В километре от лагеря протекала чистая горная речушка, называвшаяся Симонов ручей, в ней с мостков Катя и стирала белье. Там же, на берегу была очень красивая березовая роща, а рядом молоденький ельничек, в августе, после дождя, если успеть сюда первым, за полчаса можно было набрать пару корзинок отличных боровиков. В наследство от матери Кате достались три старые, чуть ли не византийского письма иконы: Девы Марии, Ильи Пророка и Николая Угодника. Катя очень ими дорожила, везде возила с собой и, если получалось, каждый вечер перед ними молилась. После ее ареста в Ленинградской квартире, где она жила вместе с Костиком, был обыск и образа пропали.
Об этой потере Катя долго сокрушалась, и уже здесь, на Алтае, ее приятельница, жена священника, подарила ей три других образка, тоже Девы Марии, Ильи Пророка, и Николая Угодника, правда, совсем простеньких, бумажных. И вот прежде чем идти относить чистое белье, Катя на одну из елочек, словно украшая ее к Рождеству, вешала свои иконки, и, встав на колени, начинала молиться. Очевидно, по примеру Феогноста, Катя с тех пор, как узнала, что свояченица смертельно больна и жить ей осталось месяцы, снова, как и в Ленинграде, молилась вслух, но отдавала ли она себе в этом отчет - неизвестно. К святым покровителям она обращалась довольно громко, и скоро и в деревне, и в поселке вольнонаемных, и даже в лагере о ее молитвах сделалось хорошо известно. На зоне о них немало судачили.
У Кати давно было ощущение, что просить Бога больше ни о чем не надо, Он обо всем знает, если же не помогает ни ей, ни другим, значит, на то есть причина. Обращаться надо не к Нему и не о том. Так что Богу Катя молилась редко. Она говорила Деве Марии: "Матерь Божья, у меня приговор восемь лет лагерей, а в Ленинграде ребеночек, Костик, разве он без меня столько выживет? Восемь лет - это чересчур много, я не согласна. Матерь Божья, Дева Мария, миленькая, сколько я тебя целовала, сколько акафистов прочла и свечек поставила: что тебе стоит, возьми себе два года, и мне меньше будет". То же самое она день за днем говорила святому Угодничку Божьему Николаю и Пророку Илье.

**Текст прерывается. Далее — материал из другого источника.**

-- ==== Sys2Proof/Tests/Slice0.lean ====
section
/-! SUPPORT. Tests of single steps on small states, with expected values from spec/95_test_vectors.md (the vector is named in each
comment), and, for every obligation that has hypotheses, a state and operands that meet them together. -/

namespace Sys2Proof.Tests

open Sys2Proof Sys2Proof.Machine

/-! The states the tests start from. -/

/-- The parameter values of 95_test_vectors.md, with `DIS_READ_MODE = ZERO` and `TICKS_PER_MS = 16000`. -/
def cfgZero : Config where
  nIrq := 139
  ticksPerMs := 16000
  timerBits := 24
  disReadMode := .zero
  priLowBits := .stored
  prioPolicy := .truncate
  shcMemBit := 16
  shcBusBit := 17
  shcUsgBit := 18
  tctrlEnableBit := 0
  tctrlTickIntBit := 1
  tctrlClkSrcBit := 2
  tctrlCountFlagBit := 16
  svcImm := 0
  addrMap := defaultAddrMap

def cfgState : Config := { cfgZero with disReadMode := .enableState }
def cfgReject : Config := { cfgZero with prioPolicy := .reject }
def cfgRaz : Config := { cfgZero with priLowBits := .razWi }
def cfgOneTick : Config := { cfgZero with ticksPerMs := 1 }

/-- The state after reset with the three drawn values 0. -/
def quiet (cfg : Config) : State := { State.afterReset cfg 0 with clkSrc := false, treload := 0, tcurrent := 0 }

/-- The latches of `i` with `USTEP = k` and `T = t`. -/
def latches (i : Instr) (k : Nat) (t : Word) : Latches :=
  { op := i.opcode, a := i.fieldA, b := i.fieldB, t := t, f := none, ustep := k, calling := none }

/-- `i` in progress in the normal context, at its `k`-th micro-step, `T = t`. -/
def busy (cfg : Config) (i : Instr) (k : Nat) (t : Word) : State := (quiet cfg).setLat (latches i k t)

/-- The next state, where there is one. -/
def after (o : Host.Outcome State Fault Refusal) (s : State) : State :=
  match o with
  | .next t => t
  | .fault _ => s
  | .refused _ => s

/-- The state one step of `i` leaves. -/
def ran (i : Instr) (s : State) : State := after (exec i s) s

/-! WellFormed. -/

/-- R47: `some 0` is no callback reference. -/
theorem test_wellFormed_some_zero : (Instr.setCallBack (some 0)).wellFormed = false := by decide
theorem test_wellFormed_none : (Instr.setCallBack none).wellFormed = true := by decide

/-! Decoding: one word for each constructor, written out from the layout of R90 and the opcodes of R93. -/

theorem test_decode_enableIRQ : decode 0x012500000000 = .ok (.enableIRQ 37) := by decide -- D-1
theorem test_decode_disableIRQ : decode 0x028A00000000 = .ok (.disableIRQ 138) := by decide -- R109
theorem test_decode_setPriorityIRQ : decode 0x0301FFFFFFFF = .ok (.setPriorityIRQ 1 0xFFFFFFFF) := by decide -- D-5
theorem test_decode_enableException : decode 0x040300000000 = .ok (.enableException 3) := by decide -- R109
theorem test_decode_disableException : decode 0x050A00000000 = .ok (.disableException 10) := by decide -- R109
theorem test_decode_setPriorityException : decode 0x060900000002 = .ok (.setPriorityException 9 2) := by decide -- R109
theorem test_decode_init : decode 0x070000000419 = .ok (.init 1049) := by decide -- V69
theorem test_decode_startBusyWait : decode 0x08000000000A = .ok (.startBusyWait 10) := by decide -- V66
theorem test_decode_setCallBack : decode 0x090000000000 = .ok (.setCallBack none) := by decide -- D-9
theorem test_decode_handler : decode 0x0AFFFFFFFFFF = .ok .handler := by decide -- D-3
theorem test_decode_start : decode 0x0B0000000000 = .ok .start := by decide -- R109
theorem test_decode_stop : decode 0x0C0000000000 = .ok .stop := by decide -- R109
theorem test_decode_deInit : decode 0x0D0000000000 = .ok .deInit := by decide -- R109

/-- D-2: `b` is ignored by EnableIRQ. -/
theorem test_decode_ignored : decode 0x0125DEADBEEF = decode 0x012500000000 := by decide

/-- D-6, D-7, D-8: reserved opcodes. -/
theorem test_decode_reserved :
    decode 0 = .error (.reservedOpcode 0) ∧ decode 0x0E0000000000 = .error (.reservedOpcode 0x0E)
      ∧ decode 0xFFFFFFFFFFFF = .error (.reservedOpcode 0xFF) := by decide

theorem test_decodeTableWord :
    decodeTableWord 48 0x038A00000006 = some (.setPriorityIRQ 138 6) ∧ decodeTableWord 48 0 = none := by decide

/-- R109: a text, its word, and the text again. -/
theorem test_text :
    assemble "SetPriorityException(SYSTICK, 2)" = some 0x060900000002
      ∧ Instr.text (.setPriorityException 9 2) = "SetPriorityException(SYSTICK, 2)" := by decide

theorem test_text_none : assemble "SetCallBack(none)" = some 0x090000000000 ∧ assemble "EnableIRQ(256)" = none := by decide

/-! The instructions, one step each. -/

/-- V8: the write of EnableIRQ(40), T = 0x20. -/
theorem test_enableIRQ :
    (ran (.enableIRQ 40) ({ busy cfgZero (.enableIRQ 40) 2 0x20 with ien := 1#160 <<< 37 })).regValue (.en 1) = 0x120 := by
  decide

/-- V10: identifier 160 makes no access; result 1. -/
theorem test_enableIRQ_out_of_range :
    (ran (.enableIRQ 160) (busy cfgZero (.enableIRQ 160) 1 0)).history = [.result .normal 1 .errId] := by decide

/-- IEN[37] = IEN[40] = 1, the start of V12 and V13. -/
def twoEnabled : BitVec 160 := 1#160 <<< 37 ||| 1#160 <<< 40

/-- V12: the write of DisableIRQ(37) under ZERO. -/
theorem test_disableIRQ_zero :
    (ran (.disableIRQ 37) ({ busy cfgZero (.disableIRQ 37) 2 0 with ien := twoEnabled })).regValue (.en 1) = 0x100 := by
  decide

/-- V13: the read of DisableIRQ(37) under ENABLE_STATE. -/
theorem test_disableIRQ_state :
    (ran (.disableIRQ 37) ({ busy cfgState (.disableIRQ 37) 1 0 with ien := twoEnabled })).lat.t = 0x120 := by decide

/-- V31: the write of SetPriorityIRQ(3, 0xFFFFFFFF). -/
theorem test_setPriorityIRQ :
    (ran (.setPriorityIRQ 3 0xFFFFFFFF) (busy cfgZero (.setPriorityIRQ 3 0xFFFFFFFF) 2 0x12345678)).regValue (.pri 0)
      = 0xF2345678 := by decide

/-- V33: under REJECT a priority of 8 makes no access; result 2. -/
theorem test_setPriorityIRQ_reject :
    (ran (.setPriorityIRQ 1 8) (busy cfgReject (.setPriorityIRQ 1 8) 1 0)).history = [.result .normal 3 .prioRange] := by
  decide

/-- V45: the write of EnableException(BUS_FAULT). -/
theorem test_enableException_bus :
    (ran (.enableException 4) (busy cfgZero (.enableException 4) 2 0x00010000)).shc = 0x00030000 := by decide
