-- ==== Sys2Proof/Machine/Step.lean ====
section
/-! DEFINITION. One step of the block (`30_encoding.md` R61): take the command at the head of `CmdQ`, remove its words
and run it; or answer an illegal header; or, with no whole command there, do nothing. -/

namespace Sys2Proof.Machine

/-- One step of the block (R50, R61, R69). -/
def step (s : State) : Host.Outcome State Fault Refusal :=
  match decode s.cmdQ with
  | .ok (i, rest) => exec i (s.setCmdQ rest)
  | .error r => .next (withoutCommand r s)

/-- `s` with the words of `tableWords nbits w` before those already in `CmdQ`, where the next step takes its command
(log 2). -/
def State.withFetchWord (s : State) (nbits w : Nat) : State := s.setCmdQ (tableWords nbits w ++ s.cmdQ)

end Sys2Proof.Machine
end

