/-! ### The compositor (`42_compositor.md`) -/

/-- The halves of a glyph byte, bit by bit, and that they lose nothing (R134, and R135, marked derived by the spec). -/
def Obligations.SplitHalves : Prop :=
  ∀ (off : Nat) (b : Byte), 1 ≤ off → off ≤ 7 →
    (∀ n, n < 8 → (lowHalf off b).getLsbD n = (decide (off ≤ n) && b.getLsbD (n - off)))
      ∧ (∀ n, n < 8 → (highHalf off b).getLsbD n = (decide (n < off) && b.getLsbD (8 - off + n)))
      ∧ (lowHalf off b >>> off ||| highHalf off b <<< (8 - off)) = b
      ∧ (lowHalf off b >>> off &&& highHalf off b <<< (8 - off)) = 0

/-- `DRAW_GLYPH` of a representable character completes wherever it is placed, clipped or not, and returns both
advances; the cursor registers, `CmdQ` and the configuration are as before (R132, R138). -/
def Obligations.DrawGlyphReturnsAdvances : Prop :=
  ∀ (s : State) (x y : Coord) (font : FontSel) (F : Font) (ch : CharCode) (t : Table) (k : Nat),
    resolveFont s.cfg font = some F → glyphIndex F ch = some (t, k) →
      ∃ (m : Memory) (w : Working), exec (.drawGlyph x y font ch) s = .next { s with
          fb := m
          rspQ := s.rspQ ++ [{
            opc := 0x12
            status := .ok
            val := BitVec.ofNat 16 (F.height * 256 + F.width)
            cursor := none
            payload := [] }]
          work := w }
        ∧ w = { s.work with gi := w.gi, p0 := w.p0, off := w.off, i := w.i, j := w.j }

/-- The aligned blit (R133): every glyph byte is written whole into its own cell where the display has it, and every
other address reads as before. -/
def Obligations.AlignedGlyphOnTheDisplay : Prop :=
  ∀ (s : State) (x y : Coord) (font : FontSel) (F : Font) (ch : CharCode) (t : Table) (k : Nat), s.Inv →
    resolveFont s.cfg font = some F → glyphIndex F ch = some (t, k) → y.toNat % 8 = 0 →
      ∃ u, exec (.drawGlyph x y font ch) s = .next u
        ∧ (∀ i j, i < F.rows → j < F.cols → y.toNat / 8 + i < s.cfg.pages → x.toNat + j < s.cfg.width →
            u.cell (y.toNat / 8 + i) (x.toNat + j) = glyphCell F t k i j)
        ∧ ∀ a, (∀ i j, i < F.rows → j < F.cols → y.toNat / 8 + i < s.cfg.pages → x.toNat + j < s.cfg.width →
            a ≠ cellAddr s.cfg (y.toNat / 8 + i) (x.toNat + j)) → u.fb.read a = s.fb.read a

/-- The straddling blit (R136 and R137, marked derived by the spec from R130, R131 and R134): on each of the glyph's
own pages the low half of that row, on the page below the glyph the high half of the last row, the high halves of the
rows before it overwritten; every other address reads as before. -/
def Obligations.StraddlingGlyphOnTheDisplay : Prop :=
  ∀ (s : State) (x y : Coord) (font : FontSel) (F : Font) (ch : CharCode) (t : Table) (k : Nat), s.Inv →
    resolveFont s.cfg font = some F → glyphIndex F ch = some (t, k) → y.toNat % 8 ≠ 0 →
      ∃ u, exec (.drawGlyph x y font ch) s = .next u
        ∧ (∀ i j, i < F.rows → j < F.cols → y.toNat / 8 + i < s.cfg.pages → x.toNat + j < s.cfg.width →
            u.cell (y.toNat / 8 + i) (x.toNat + j) = glyphCell F t k i j <<< (y.toNat % 8))
        ∧ (∀ j, j < F.cols → y.toNat / 8 + F.rows < s.cfg.pages → x.toNat + j < s.cfg.width →
            u.cell (y.toNat / 8 + F.rows) (x.toNat + j) = glyphCell F t k (F.rows - 1) j >>> (8 - y.toNat % 8))
        ∧ ∀ a, (∀ i j, i ≤ F.rows → j < F.cols → y.toNat / 8 + i < s.cfg.pages → x.toNat + j < s.cfg.width →
            a ≠ cellAddr s.cfg (y.toNat / 8 + i) (x.toNat + j)) → u.fb.read a = s.fb.read a

/-- Re-rendering (R130, and R139, marked derived by the spec): drawing the same glyph twice leaves the frame buffer
that drawing it once leaves. -/
def Obligations.RedrawingIsIdempotent : Prop :=
  ∀ (s : State) (x y : Coord) (font : FontSel) (ch : CharCode), s.Inv →
    ∃ t u, exec (.drawGlyph x y font ch) s = .next t ∧ exec (.drawGlyph x y font ch) t = .next u ∧ u.fb = t.fb

/-- `DRAW_STRING` is the loop of R140 on unbounded natural numbers: its picture, status and count are those of the
loop, and its reported cursor the loop's with the row saturated at 0xFFFF (R140, R141, R146). -/
def Obligations.StringMatchesUnboundedLoop : Prop :=
  ∀ (s : State) (x y : Coord) (font : FontSel) (F : Font) (text : List CharCode), s.Inv →
    resolveFont s.cfg font = some F → text.length ≤ 65535 →
      let d := drawUnbounded F s.cfg.width text x.toNat y.toNat s.cell
      ∃ u, exec (.drawString x y font text) s = .next u
        ∧ (∀ p c, p < s.cfg.pages → c < s.cfg.width → u.cell p c = d.picture p c)
        ∧ (∀ a, s.cfg.pages * s.cfg.width ≤ a → u.fb.read a = s.fb.read a)
        ∧ u.rspQ = s.rspQ ++ [{
            opc := 0x13
            status := d.status
            val := BitVec.ofNat 16 d.count
            cursor := some ⟨BitVec.ofNat 16 d.x, BitVec.ofNat 16 (min d.y 0xFFFF)⟩
            payload := [] }]
        ∧ u.cmdQ = s.cmdQ ∧ u.cfg = s.cfg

И вот, незадолго перед тем, как со дня Катиного ареста должно было минуть два года, утром к ней в палату вбегает женщина, крича: "Катя, Катя, иди скорее в контору, тебя освобождают!". Катя ничего не понимает, потому что не подавала заявлений ни о пересмотре дела, ни о досрочном освобождении, ни о помиловании. Но в конторе оказывается, что все точно, срок ее вправду сокращен до двух лет. Причем Кате выдают настоящий паспорт даже без минуса, и она прямо сейчас может свободно вернуться к Костику в Ленинград. Через день она уезжает и, как и мечтала, успевает застать свояченицу живой.
Когда наша тетка, Аня, рассказывала мне про Катин лагерь, я ее спросил: история, конечно, во всех смыслах замечательная, но разве она имеет отношение к Феогносту? Чудо-то совершено ради Кати и Костика. А тетка ответила: "Я Кате задала тот же вопрос, и она мне сказала вот что: "И я так думала, что ради меня и Костика. Но ведь Костика я не уберегла. Эвакуироваться из Ленинграда мы не успели, и в 1942 году, в декабре, я его схоронила. А в 1946-м поехала в Семипалатинск, Феогност там отбывал ссылку, и первое, что он мне сказал, когда мы с вокзала пришли домой: спасибо, что ничего не расплескала, в целости довезла. Я сначала не поняла, о чем он, потому что, что со мной было в лагере, ни ему, вообще никому не писала. Он, очевидно, заметил, что я смутилась, и пояснил: я об Алтае". Скоро у него, говорила Катя тетке, и вправду все наладилось - что он просил, Бог ему дал.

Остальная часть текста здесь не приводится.